'''

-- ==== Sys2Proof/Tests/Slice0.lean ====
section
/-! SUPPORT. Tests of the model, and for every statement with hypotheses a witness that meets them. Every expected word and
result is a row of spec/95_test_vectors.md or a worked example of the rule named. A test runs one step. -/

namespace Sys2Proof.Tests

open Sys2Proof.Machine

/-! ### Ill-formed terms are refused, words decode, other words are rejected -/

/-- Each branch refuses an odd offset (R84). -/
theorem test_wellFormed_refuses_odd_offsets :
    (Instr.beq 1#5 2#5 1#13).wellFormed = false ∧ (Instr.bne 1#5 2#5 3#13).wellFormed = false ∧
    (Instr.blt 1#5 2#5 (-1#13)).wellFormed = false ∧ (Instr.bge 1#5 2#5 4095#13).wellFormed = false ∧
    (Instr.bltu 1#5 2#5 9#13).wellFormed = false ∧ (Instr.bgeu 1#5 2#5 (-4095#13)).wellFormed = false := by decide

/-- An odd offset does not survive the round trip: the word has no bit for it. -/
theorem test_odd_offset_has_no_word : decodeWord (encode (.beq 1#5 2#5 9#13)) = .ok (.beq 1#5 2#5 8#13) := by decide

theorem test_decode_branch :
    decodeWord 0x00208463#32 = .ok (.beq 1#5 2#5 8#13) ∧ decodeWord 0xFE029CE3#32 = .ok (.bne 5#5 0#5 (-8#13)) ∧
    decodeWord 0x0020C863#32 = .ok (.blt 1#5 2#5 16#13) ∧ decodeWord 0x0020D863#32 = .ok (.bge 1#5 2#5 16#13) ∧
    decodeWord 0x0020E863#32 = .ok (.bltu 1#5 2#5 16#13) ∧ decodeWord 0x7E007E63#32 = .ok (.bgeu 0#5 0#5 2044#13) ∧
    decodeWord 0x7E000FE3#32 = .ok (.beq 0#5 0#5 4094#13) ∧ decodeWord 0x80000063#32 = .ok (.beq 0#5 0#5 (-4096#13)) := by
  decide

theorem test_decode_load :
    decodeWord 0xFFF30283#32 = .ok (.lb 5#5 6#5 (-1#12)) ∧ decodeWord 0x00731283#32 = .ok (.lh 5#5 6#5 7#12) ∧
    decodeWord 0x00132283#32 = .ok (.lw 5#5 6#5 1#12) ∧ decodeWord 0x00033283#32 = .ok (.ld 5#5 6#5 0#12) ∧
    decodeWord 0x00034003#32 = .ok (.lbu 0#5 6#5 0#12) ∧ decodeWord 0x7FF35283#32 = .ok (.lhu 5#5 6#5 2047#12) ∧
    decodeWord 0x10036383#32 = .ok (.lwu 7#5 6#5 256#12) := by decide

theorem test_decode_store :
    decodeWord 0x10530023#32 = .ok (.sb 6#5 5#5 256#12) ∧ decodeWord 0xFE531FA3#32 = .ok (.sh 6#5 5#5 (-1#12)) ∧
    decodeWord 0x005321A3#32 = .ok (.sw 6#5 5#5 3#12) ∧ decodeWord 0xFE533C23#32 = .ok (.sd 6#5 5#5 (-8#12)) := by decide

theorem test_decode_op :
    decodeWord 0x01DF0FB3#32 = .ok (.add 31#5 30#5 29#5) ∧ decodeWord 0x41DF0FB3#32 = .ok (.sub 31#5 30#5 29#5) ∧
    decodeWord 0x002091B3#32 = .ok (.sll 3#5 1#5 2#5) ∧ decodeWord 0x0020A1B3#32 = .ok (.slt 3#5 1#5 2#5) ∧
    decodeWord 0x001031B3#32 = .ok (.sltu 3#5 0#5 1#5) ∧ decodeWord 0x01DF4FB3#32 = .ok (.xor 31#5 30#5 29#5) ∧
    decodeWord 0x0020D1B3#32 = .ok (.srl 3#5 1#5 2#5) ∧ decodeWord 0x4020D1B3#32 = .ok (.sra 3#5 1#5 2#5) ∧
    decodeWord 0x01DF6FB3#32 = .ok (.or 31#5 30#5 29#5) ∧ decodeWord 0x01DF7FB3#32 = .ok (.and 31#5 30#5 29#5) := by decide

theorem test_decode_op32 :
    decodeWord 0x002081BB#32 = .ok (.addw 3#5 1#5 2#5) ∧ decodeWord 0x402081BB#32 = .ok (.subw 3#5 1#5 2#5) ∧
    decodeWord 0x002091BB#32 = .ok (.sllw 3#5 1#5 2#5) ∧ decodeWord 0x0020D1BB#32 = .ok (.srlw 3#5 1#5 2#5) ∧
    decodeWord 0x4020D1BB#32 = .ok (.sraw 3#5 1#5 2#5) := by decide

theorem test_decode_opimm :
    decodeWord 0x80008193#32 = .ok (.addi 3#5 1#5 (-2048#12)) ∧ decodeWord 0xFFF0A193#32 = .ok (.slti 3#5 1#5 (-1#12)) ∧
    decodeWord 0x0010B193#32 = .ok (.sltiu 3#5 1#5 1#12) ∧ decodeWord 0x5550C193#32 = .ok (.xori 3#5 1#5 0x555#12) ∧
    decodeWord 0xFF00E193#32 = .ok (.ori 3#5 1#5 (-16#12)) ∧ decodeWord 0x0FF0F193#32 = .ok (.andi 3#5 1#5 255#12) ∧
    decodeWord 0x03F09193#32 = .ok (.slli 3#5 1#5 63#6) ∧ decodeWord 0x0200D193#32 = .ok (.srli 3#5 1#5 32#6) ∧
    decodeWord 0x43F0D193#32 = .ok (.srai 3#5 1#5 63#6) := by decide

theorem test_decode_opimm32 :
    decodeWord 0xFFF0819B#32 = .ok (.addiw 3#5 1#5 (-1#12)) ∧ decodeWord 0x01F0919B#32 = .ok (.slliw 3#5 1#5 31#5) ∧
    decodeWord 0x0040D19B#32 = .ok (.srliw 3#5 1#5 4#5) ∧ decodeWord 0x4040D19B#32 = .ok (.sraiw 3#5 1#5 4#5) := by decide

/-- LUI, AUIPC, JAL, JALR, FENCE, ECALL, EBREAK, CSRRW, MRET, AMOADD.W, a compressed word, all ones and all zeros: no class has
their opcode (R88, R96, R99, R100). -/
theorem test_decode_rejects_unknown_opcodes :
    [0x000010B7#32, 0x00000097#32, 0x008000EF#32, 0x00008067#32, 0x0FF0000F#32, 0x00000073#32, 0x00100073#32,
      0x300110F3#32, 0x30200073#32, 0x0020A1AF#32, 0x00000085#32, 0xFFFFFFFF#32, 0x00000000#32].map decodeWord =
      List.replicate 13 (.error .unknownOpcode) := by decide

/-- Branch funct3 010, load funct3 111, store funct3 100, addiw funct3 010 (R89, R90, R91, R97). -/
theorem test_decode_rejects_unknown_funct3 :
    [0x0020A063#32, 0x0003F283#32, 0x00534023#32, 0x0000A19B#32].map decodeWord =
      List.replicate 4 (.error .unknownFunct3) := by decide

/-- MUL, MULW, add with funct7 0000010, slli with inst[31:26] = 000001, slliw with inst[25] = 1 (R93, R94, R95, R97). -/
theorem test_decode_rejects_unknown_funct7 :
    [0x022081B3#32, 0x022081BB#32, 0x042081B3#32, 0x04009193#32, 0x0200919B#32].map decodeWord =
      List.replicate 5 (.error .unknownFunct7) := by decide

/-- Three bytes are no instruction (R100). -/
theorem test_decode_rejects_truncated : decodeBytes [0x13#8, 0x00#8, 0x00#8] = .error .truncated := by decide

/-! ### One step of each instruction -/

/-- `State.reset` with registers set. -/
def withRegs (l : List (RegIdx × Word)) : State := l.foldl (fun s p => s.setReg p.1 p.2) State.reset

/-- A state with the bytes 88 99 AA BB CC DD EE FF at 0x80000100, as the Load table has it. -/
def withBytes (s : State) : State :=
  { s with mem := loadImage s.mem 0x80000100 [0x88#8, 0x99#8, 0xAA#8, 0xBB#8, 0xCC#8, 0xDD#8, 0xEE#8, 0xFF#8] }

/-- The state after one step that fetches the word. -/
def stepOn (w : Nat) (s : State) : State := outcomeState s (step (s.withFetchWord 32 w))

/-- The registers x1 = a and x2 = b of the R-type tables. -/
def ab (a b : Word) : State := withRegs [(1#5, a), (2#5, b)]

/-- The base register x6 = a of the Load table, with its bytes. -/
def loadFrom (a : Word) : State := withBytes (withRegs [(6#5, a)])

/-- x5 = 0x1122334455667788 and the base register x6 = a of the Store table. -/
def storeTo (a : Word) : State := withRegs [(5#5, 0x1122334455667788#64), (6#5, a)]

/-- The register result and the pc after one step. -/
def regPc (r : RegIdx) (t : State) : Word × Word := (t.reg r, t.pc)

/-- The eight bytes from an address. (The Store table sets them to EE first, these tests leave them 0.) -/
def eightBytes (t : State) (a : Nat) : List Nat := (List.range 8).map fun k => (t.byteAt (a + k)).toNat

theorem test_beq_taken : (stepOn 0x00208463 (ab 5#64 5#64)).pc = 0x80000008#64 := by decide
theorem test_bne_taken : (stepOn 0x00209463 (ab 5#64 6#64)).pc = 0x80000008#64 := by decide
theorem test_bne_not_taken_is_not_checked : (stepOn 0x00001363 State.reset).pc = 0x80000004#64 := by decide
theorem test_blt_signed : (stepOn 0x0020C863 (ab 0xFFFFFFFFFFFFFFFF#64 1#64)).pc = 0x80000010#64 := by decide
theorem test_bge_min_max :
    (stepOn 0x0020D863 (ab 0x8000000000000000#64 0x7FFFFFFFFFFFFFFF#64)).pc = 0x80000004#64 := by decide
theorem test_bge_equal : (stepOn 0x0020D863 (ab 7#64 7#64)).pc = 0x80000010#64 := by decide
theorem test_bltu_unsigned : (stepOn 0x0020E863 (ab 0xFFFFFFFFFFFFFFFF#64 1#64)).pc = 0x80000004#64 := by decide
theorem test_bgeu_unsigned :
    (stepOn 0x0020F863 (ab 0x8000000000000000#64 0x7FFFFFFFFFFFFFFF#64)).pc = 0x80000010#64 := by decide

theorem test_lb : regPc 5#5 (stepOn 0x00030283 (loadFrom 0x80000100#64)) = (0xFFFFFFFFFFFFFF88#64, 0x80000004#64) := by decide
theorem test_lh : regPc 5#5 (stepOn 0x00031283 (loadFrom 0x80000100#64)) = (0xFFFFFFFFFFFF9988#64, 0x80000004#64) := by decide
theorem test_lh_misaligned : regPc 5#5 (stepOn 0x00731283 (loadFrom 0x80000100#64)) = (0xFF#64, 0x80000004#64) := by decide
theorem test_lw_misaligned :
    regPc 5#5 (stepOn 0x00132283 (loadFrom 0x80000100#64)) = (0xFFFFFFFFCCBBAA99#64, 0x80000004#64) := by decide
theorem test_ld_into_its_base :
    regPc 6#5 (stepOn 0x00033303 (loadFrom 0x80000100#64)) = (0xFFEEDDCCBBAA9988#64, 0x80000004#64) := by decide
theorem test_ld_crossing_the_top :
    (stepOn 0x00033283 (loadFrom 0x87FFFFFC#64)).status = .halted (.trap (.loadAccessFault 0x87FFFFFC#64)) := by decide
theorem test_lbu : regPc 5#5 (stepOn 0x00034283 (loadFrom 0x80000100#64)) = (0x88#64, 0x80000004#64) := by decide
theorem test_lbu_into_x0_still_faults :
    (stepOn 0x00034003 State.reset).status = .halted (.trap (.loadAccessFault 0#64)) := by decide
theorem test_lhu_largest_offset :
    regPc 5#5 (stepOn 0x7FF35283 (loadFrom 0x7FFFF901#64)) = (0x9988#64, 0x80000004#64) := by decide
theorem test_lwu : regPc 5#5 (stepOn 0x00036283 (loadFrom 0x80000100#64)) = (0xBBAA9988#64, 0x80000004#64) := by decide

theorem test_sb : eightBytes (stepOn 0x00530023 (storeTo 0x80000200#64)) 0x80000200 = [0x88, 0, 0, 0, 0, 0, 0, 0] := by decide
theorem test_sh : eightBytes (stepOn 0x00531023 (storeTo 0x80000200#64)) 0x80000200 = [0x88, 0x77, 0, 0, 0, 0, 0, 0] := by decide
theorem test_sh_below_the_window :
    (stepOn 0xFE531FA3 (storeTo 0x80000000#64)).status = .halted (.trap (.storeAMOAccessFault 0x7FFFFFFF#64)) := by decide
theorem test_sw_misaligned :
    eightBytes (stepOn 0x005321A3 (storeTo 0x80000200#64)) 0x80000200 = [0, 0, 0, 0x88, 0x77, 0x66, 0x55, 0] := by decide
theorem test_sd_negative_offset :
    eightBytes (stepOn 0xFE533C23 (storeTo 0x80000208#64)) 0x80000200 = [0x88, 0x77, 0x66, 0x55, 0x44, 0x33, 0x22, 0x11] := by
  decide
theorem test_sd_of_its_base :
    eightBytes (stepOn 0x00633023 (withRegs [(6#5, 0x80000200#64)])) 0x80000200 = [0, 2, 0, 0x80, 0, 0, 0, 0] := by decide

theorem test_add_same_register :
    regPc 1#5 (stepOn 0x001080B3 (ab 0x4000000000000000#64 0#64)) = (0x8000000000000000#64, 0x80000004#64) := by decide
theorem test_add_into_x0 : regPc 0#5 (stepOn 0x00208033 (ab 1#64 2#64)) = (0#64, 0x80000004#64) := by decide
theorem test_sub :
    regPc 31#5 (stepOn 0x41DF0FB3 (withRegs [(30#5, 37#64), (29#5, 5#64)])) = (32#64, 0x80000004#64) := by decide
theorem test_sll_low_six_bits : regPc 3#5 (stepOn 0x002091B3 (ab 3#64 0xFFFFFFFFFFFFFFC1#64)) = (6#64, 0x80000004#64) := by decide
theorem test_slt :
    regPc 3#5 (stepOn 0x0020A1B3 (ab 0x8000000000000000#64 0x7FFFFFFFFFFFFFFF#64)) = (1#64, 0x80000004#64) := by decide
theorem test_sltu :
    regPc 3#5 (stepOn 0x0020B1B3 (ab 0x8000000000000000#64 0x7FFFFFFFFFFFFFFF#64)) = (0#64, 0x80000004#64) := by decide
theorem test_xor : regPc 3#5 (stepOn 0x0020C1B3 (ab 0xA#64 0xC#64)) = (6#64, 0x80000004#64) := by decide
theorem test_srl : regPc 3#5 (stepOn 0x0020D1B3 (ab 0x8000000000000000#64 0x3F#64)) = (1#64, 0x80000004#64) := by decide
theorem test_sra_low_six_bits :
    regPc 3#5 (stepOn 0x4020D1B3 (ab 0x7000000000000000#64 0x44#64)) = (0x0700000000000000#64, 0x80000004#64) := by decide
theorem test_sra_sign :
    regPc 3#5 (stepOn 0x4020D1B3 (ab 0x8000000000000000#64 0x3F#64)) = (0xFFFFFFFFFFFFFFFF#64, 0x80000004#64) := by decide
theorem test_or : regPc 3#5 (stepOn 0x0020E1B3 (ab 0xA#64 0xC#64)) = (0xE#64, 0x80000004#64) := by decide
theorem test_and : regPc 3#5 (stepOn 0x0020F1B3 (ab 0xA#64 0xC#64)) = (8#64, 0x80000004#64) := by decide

'''
'''

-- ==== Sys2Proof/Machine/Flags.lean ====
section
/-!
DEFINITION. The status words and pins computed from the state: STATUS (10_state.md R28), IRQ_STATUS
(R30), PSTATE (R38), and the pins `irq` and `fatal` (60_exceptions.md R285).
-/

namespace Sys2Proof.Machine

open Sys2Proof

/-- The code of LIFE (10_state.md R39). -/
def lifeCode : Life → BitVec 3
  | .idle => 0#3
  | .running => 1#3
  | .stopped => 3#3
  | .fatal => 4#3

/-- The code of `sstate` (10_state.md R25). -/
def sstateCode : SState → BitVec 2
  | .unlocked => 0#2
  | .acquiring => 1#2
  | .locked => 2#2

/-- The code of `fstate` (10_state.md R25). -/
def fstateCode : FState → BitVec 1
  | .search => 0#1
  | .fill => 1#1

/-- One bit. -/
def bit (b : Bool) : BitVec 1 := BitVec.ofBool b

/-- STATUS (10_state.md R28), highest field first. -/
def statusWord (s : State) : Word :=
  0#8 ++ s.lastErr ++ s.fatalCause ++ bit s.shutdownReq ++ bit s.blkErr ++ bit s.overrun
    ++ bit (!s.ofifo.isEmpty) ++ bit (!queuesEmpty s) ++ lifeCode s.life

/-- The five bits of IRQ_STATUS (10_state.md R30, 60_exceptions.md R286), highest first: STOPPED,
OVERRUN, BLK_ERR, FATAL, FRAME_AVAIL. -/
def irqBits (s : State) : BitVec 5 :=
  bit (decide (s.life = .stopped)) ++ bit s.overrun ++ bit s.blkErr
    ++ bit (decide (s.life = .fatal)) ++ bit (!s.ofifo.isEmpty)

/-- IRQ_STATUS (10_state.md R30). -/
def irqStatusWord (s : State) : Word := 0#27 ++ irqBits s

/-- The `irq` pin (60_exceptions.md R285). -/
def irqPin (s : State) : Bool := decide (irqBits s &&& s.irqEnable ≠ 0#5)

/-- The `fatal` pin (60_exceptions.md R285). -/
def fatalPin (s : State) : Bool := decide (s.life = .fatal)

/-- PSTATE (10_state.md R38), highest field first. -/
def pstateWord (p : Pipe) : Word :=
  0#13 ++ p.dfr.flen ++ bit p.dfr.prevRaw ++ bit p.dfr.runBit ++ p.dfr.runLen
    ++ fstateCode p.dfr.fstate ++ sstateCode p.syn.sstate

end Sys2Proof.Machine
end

'''
'''

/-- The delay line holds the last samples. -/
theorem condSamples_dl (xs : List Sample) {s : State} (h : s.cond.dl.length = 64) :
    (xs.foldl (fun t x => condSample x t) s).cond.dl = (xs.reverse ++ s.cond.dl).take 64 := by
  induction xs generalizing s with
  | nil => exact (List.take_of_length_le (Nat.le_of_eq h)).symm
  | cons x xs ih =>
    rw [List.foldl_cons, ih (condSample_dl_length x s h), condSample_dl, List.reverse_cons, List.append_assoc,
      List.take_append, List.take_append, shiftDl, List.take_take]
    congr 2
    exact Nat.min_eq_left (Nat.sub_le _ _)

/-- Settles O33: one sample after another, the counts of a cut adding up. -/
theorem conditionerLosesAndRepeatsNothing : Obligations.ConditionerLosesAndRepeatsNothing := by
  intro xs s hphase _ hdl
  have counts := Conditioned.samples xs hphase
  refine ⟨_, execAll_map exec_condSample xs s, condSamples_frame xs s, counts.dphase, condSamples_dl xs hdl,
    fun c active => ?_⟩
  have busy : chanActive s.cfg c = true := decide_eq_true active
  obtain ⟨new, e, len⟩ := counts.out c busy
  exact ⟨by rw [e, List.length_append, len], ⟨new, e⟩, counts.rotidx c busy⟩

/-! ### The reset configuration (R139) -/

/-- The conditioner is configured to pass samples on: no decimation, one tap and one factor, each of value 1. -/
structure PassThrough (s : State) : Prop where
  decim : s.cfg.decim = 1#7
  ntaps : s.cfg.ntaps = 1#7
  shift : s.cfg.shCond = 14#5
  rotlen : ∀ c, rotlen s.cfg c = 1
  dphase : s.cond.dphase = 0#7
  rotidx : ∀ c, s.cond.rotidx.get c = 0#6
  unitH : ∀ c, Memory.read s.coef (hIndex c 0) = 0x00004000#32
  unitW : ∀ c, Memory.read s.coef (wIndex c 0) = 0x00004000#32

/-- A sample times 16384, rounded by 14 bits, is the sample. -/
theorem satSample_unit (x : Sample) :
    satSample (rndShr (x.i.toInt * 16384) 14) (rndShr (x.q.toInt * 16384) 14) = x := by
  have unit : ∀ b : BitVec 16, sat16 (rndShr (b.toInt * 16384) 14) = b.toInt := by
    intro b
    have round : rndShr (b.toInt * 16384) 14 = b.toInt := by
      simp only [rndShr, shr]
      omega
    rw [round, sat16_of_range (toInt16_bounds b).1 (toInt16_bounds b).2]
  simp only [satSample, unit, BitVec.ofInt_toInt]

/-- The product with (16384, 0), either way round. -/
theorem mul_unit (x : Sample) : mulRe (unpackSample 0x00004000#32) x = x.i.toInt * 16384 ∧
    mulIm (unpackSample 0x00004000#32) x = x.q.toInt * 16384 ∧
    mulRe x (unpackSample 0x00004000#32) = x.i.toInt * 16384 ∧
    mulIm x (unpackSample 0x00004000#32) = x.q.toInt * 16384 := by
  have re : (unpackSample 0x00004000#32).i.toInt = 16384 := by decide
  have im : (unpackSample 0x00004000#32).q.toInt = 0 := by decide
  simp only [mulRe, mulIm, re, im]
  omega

'''

TASK INSTRUCTIONS: List every line in the records above that contains the word "false".

SOLUTION:
    (Instr.beq 1#5 2#5 1#13).wellFormed = false ∧ (Instr.bne 1#5 2#5 3#13).wellFormed = false ∧
    (Instr.blt 1#5 2#5 (-1#13)).wellFormed = false ∧ (Instr.bge 1#5 2#5 4095#13).wellFormed = false ∧
    (Instr.bltu 1#5 2#5 9#13).wellFormed = false ∧ (Instr.bgeu 1#5 2#5 (-4095#13)).wellFormed = false := by decide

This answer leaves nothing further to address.